Extended Data Fig. 5: Aggregation and degradation propensity of individual complex subunits.

a, Stability of individual complex subunits, tagged by GFP, determined by CHX chase, in wild-type and deletion strains expressing orphan complex subunit. Cells with GFP fluorescence were analysed by FACS. Mean GFP fluorescence ± s.e.m. are presented with each data point from three biologically independent experiments overlaid. In each experiment, 20,000 events were recorded. **P = 0.0253, two tailed t-test. b, Solubility of individual complex subunits, tagged by GFP, determined by localization patterns changes, in wild-type and in deletion strains expressing orphan complex subunit. Log-phase cells (30 °C) were fixed and analysed by confocal microscopy (left). A representative image is shown. Scale bar, 4 μm. The fraction of cells displaying foci of GFP-tagged subunit per cell was quantified (right) (n = 155 cells per sample; from three biologically independent experiments). Data are mean ± s.e.m. overlaid with each data point. c, Subunit aggregation is complex-specific. Solubility of the Naa15–GFP subunit of the NatA complex in trp2∆ mutant cells deleted for the Trp2 subunit of the TRP complex, analysed as in b. (n = 155 cells/sample; from three biologically independent experiments).

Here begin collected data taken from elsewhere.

/-- Atomics, apnd and apub send out their access; bkset captures a descriptor and bkclr clears a bookmark. For every state
in which the registers hold their values: amoadd, amoand, amoor, amoxor, amomin, amomax, amoswap, amofadd, cas, apnd
and apub act at ga. A fault of the address (for one, a page not both readable and writable) is raised and nothing else
happens; poisoned bytes raise poisoned data, once no earlier access must come first; with 63 in the ld counter the
instruction waits; else its access, with operand, comparand, order and scope, joins the outstanding ones, or, in a
handler, those set aside when it comes after one of them or after a frozen entry (logs 40, 91), and the pc moves on.
bkset waits for an access that must come first (outside a handler, for one, for an earlier acquire and for an earlier
access to bytes of the descriptor), and sets bookmark n to BASE, LIMIT and FRONTIER of the descriptor at ga; bkclr
clears it. No register and no byte of memory changes. Values taken early are dropped at a bkset, which is an acquire
(log 2). That poison standing at issue raises then (log 38), that bkset in a handler raises cause 0x13 behind a frozen
entry or an access set aside (logs 40, 91), class 0 for apnd and apub and a descriptor in a scratchpad (log 65), and a
peer's memory as a list that is read in one step (log 14) are the model's choices. (06_scalar.md, Atomics, R97, R127,
R136, R140, R142, R143, R210, R261, R262, R263, R358) -/
def Obligations.AtomicsAndRegionOperationsIssueTheirAccess : Prop :=
  ∀ (s : State) (d a b : Reg) (z g : Bool) (c o n : Fin 4),
    let th := running s
    let va := reg s a
    let A (i : Instr) (rs : List Reg) (size : Nat) (kind : AccKind) (r : Reg) (v cmp : Word) (order scope : Nat) : Prop :=
      Usable s r rs →
        match alignedTarget s (partyOf s s.cur) va size size .both with
        | .error f => Raises s (exec i s) f.cause f.info false
        | .ok tg =>
          if tgtPoison s tg size = true ∧ readAside s s.cur tg size = false then
            if readReady s s.cur tg size = true then Raises s (exec i s) 0x12 va.toNat false else Waits s (exec i s)
          else if 63 ≤ ldCount th then Waits s (exec i s)
          else
            let y := dropLate th r
            let x : Access :=
              { pc := th.pc, kind := kind, va := va, size := size, tgt := tg, cls := 0, reg := r, val := v, cmp := cmp
                order := order, scope := scope, fill := th.fill, stamp := th.nextStamp }
            Becomes s (exec i s)
              { y with
                out := if behindAside s s.cur x then y.out else y.out ++ [x]
                frozen := if behindAside s s.cur x then y.frozen.map fun f => { f with out := f.out ++ [x] } else y.frozen
                nextStamp := th.nextStamp + 1, pc := th.pc + 4 }
    let M (i : Instr) (op : AmoOp) (g : Bool) : Prop :=
      A i (if op = .cas then [d, a, b] else [a, b]) (if z then 8 else 4) (.amo op g) d (reg s b) (reg s d) o.val c.val
    (M (.amoadd d a b z c o) .add false ∧ M (.amoand d a b z c o) .and false ∧ M (.amoor d a b z c o) .or false ∧
      M (.amoxor d a b z c o) .xor false ∧ M (.amoswap d a b z c o) .swap false ∧ M (.amofadd d a b z c o) .fadd false ∧
      M (.cas d a b z c o) .cas false ∧ M (.amomin d a b z c o g) .min g ∧ M (.amomax d a b z c o g) .max g ∧
      A (.apnd d a b) [a, b] 64 (.append (reg s b)) d 0 0 0 2 ∧
      A (.apub d a b) [d, a, b] 64 (.publish (reg s b) (reg s d)) 0 0 0 2 2) ∧
    (Ready s [a] →
      match alignedTarget s (partyOf s s.cur) va 64 64 .load with
      | .error f => Raises s (exec (.bkset a n) s) f.cause f.info false
      | .ok tg =>
        (readAside s s.cur tg 64 = true → Raises s (exec (.bkset a n) s) 0x13 0 false) ∧
        (readAside s s.cur tg 64 = false → readReady s s.cur tg 64 = false → Waits s (exec (.bkset a n) s)) ∧
        (th.frozen = none → (∃ x ∈ th.out, x.stamp < th.nextStamp ∧ (isAcquire x = true ∨ touches tg 64 x.tgt x.size = true)) →
          Waits s (exec (.bkset a n) s)) ∧
        ∀ W : Nat → Nat, (match tg with
            | .dev pa _ => W = fun k => memRead s.mem (pa + k) 8
            | .spad key => W = fun k => memRead s.spad (key + k) 8
            | .peer q pa _ => (∃ p ∈ s.links, p.2.st = .up) ∧ q ∉ s.silent ∧ W = fun k => memRead s.peer (q * 2 ^ 48 + (pa + k)) 8
            | .violation _ => False) → readAside s s.cur tg 64 = false → th.vq = [] → th.out = [] →
          (tgtPoison s tg 64 = true → Raises s (exec (.bkset a n) s) 0x12 va.toNat false) ∧
          (tgtPoison s tg 64 = false → Becomes s (exec (.bkset a n) s)
            { th with
              bk := th.bk.set n.val { valid := true, base := BitVec.ofNat 64 (W 0), limit := BitVec.ofNat 64 (W 8)
                                      frontier := BitVec.ofNat 64 (W 24) }
              early := [], pc := th.pc + 4 })) ∧
    Becomes s (exec (.bkclr n) s)
      { th with bk := th.bk.set n.val { valid := false, base := 0, limit := 0, frontier := 0 }, pc := th.pc + 4 }

/-- Where an access leads, and which fault its address meets first. For an access of a thread: inside the context's
scratchpad window it leads to the byte's place in the addressed core's scratchpad when that lies below the declared
size and the core serves the thread's launch, else it meets scratchpad bound (0x09) with the offset; outside, an
address not sign-extended from bit 51, or without a translation, meets translation (0x06), a page that does not permit
the access protection (0x07); then a misaligned address misaligned (0x08), and an access that reads poisoned bytes
poisoned data (0x12), the one fault that depends on when the access is performed. A page with PEER set leads to the
same place in the memory of the device at position PDEV while a link is up and that position answers (which do not is
an input, log 121), else to a violation response with code 4; with this device's own position it leads to its own
memory. That a fetch inside the window reads the scratchpad, with no X bit to check, is the model's reading (log 35).
(R136, R137, R289, R352, R358) -/
def Obligations.AccessFaultsOfAnAddress : Prop :=
  ∀ (s : State) (p : Party) (va : Word) (n : Nat) (k : MKind), 0 < n →
    let base := (getCtx s p.ctx).spbase.toNat
    let off := va.toNat - base
    let co : Fin 8 := Fin.ofNat 8 (off / 2 ^ 20)
    let inWindow := base ≤ va.toNat ∧ va.toNat < base + 2 ^ 23
    let T := accessTarget s p va n n k
    let E (cause info : Nat) : Prop := T = .error (causeInfo cause info)
    let limit := spadLimit s p.launch
    let mine := p.launch ≠ none ∧ (getCore s p.cl co).launch = p.launch
    (match alignedTarget s p va n n k with
      | .error f => T = .error f
      | .ok tg => T = if k ≠ .store ∧ tgtPoison s tg n = true then .error (causeInfo 0x12 va.toNat) else .ok tg) ∧
    (inWindow → (limit < off % 2 ^ 20 + n ∨ ¬ mine) → E 0x09 off) ∧
    (inWindow → off % 2 ^ 20 + n ≤ limit → mine → va.toNat % n ≠ 0 → E 0x08 va.toNat) ∧
    (inWindow → off % 2 ^ 20 + n ≤ limit → mine → va.toNat % n = 0 → s.poisonSpad = [] →
      T = .ok (.spad (p.cl.val * 2 ^ 23 + off))) ∧
    (¬ inWindow → isCanon va = false → E 0x06 va.toNat) ∧
    (¬ inWindow → isCanon va = true → findPage s p (va.toNat % 2 ^ 52) = none → E 0x06 va.toNat) ∧
    (∀ e lvl, ¬ inWindow → isCanon va = true → findPage s p (va.toNat % 2 ^ 52) = some (e, lvl) →
      (permits e k = false → E 0x07 va.toNat) ∧
      (permits e k = true → va.toNat % n ≠ 0 → E 0x08 va.toNat) ∧
      let pa := pteAddr e / 2 ^ (39 - 9 * lvl) * 2 ^ (39 - 9 * lvl) + va.toNat % 2 ^ (39 - 9 * lvl)
      (∀ d, permits e k = true → va.toNat % n = 0 → bitAt e 8 = true → d = e / 2 ^ 56 % 256 → d ≠ s.devPos →
        let up (i : Nat) : Prop := (mapGet Link.reset s.links ((p.cl.val + d + i) % 16)).st = .up
        ((∃ i, i < 16 ∧ up i) → d ∉ s.silent → T = .ok (.peer d pa (bitAt e 7))) ∧
        ((∀ i, i < 16 → ¬ up i) ∨ d ∈ s.silent → T = .ok (.violation 4))) ∧
      (permits e k = true → va.toNat % n = 0 → bitAt e 8 = false ∨ e / 2 ^ 56 % 256 = s.devPos →
        ((∀ l ∈ s.poisonLines, pa + n ≤ l * 64 ∨ l * 64 + 64 ≤ pa) ∨ k = .store → T = .ok (.dev pa (bitAt e 7))) ∧
        ((∃ l ∈ s.poisonLines, l * 64 < pa + n ∧ pa < l * 64 + 64) → k ≠ .store → E 0x12 va.toNat)))

/-- Performing a load gives its register the bytes at its address, least significant first. MEMORY_ACCESS_COMPLETE of a
load of a thread that its order lets be performed: the access is no longer outstanding and gd takes the bytes at its
place in device memory, in a scratchpad or in a peer's memory, the first byte lowest, sign-extended for .i and
zero-extended otherwise (nothing is written for g0). No byte of memory changes, and nothing else but a csrr in the
read queue that waited for the access. A load that meets poison writes no register and its running thread stops with
poisoned data, XPC its instruction; an access of any kind to the scratchpad of a core that has passed to another
launch since stops it with scratchpad bound (0x09), with nothing accessed. (That the instructions after it may have
had their effects by then is the model's choice, log 38, as is a peer's memory as a list of its own, log 14.) Of a
load that a running thread has still to issue, with nothing before it that it must follow, the event takes the value
early and notes it; an access performed takes the values of its bytes off the notes, and an acquire all of them (the
model's way to let a load be ahead of earlier ones, log 2). (R3, R136, R137, R138, R139, R289, R290, R291, R382) -/
def Obligations.LoadsReadMemory : Prop :=
  (∀ (s : State) (n v : Nat) (tg : Target), s.ev.flag = true →
    let t := s.ev.tid
    let th := getThread s t
    let va := s.ev.word
    (th.tstate ≠ .running ∨ th.wait ≠ .none ∨ th.pend ≠ none → exec .memoryAccessComplete s = .next s) ∧
    (th.tstate = .running → th.wait = .none → th.pend = none → s.ev.n = n → n ∈ [1, 2, 4, 8] →
      accessTarget s (partyOf s t) va n n .load = .ok tg → readReady s t tg n = true → readAside s t tg n = false →
      (match tg with
        | .dev pa _ => v = memRead s.mem pa n
        | .spad key => v = memRead s.spad key n
        | _ => False) →
      ∃ s', exec .memoryAccessComplete s = .next s' ∧ OthersKept t s s' ∧
        getThread s' t =
          { th with early := (th.early.filter fun e => !touches e.tgt e.size tg n) ++ [{ va := va, size := n, tgt := tg, val := v }] })) ∧
  ∀ (s : State) (k : Nat) (a : Access),
    let t := s.ev.tid
    let th := getThread s t
    th.out[k]? = some a → performable s t a = true → s.ev.k = k → s.ev.flag = false →
    let base : Thread := { th with out := th.out.take k ++ th.out.drop (k + 1), early := earlyAfter th.early a }
    let stops (cause info : Nat) : Prop := ∃ s', exec .memoryAccessComplete s = .next s' ∧ OthersKept t s s' ∧
      SameButCsr { stoppedAt { base with pc := a.pc, rq := freezeItems base } cause info with pc := th.pc } (getThread s' t)
    (padLost s t a = true → th.tstate = .running → stops 0x09 (a.va.toNat - (getCtx s th.ctx).spbase.toNat)) ∧
    ∀ g, a.kind = .ld g → padLost s t a = false →
    (tgtPoison s a.tgt a.size = true → th.tstate = .running → stops 0x12 a.va.toNat) ∧
    ∀ v : Nat, tgtPoison s a.tgt a.size = false → (match a.tgt with
        | .dev pa _ => v = memRead s.mem pa a.size
        | .spad key => v = memRead s.spad key a.size
        | .peer d pa _ => (∃ p ∈ s.links, p.2.st = .up) ∧ d ∉ s.silent ∧ v = memRead s.peer (d * 2 ^ 48 + pa) a.size
        | .violation _ => False) →
      ∃ s', exec .memoryAccessComplete s = .next s' ∧ OthersKept t s s' ∧
        SameButCsr (writeG base a.reg (extend g (8 * a.size) v)) (getThread s' t)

Data are mean ± s.e.m. overlaid with each data point. **P = 1.367248 × 10⁻¹¹ (middle) and P = 7.850135 × 10⁻¹⁰ of a (lower panel) of a two tailed t-test. d, Characteristics of cotranslational complex assembly interactions. Left, zoom-in on the first 400 codons, displaying the onset and persistence of cotranslational interaction of each subunit with its partner subunit or subunits, for all 14 subunits identified as cotranslationally engaged. Right, the corresponding normalized length of each ORF at the onset of cotranslational interactions with partner subunits, demonstrating the length variability at the onset position.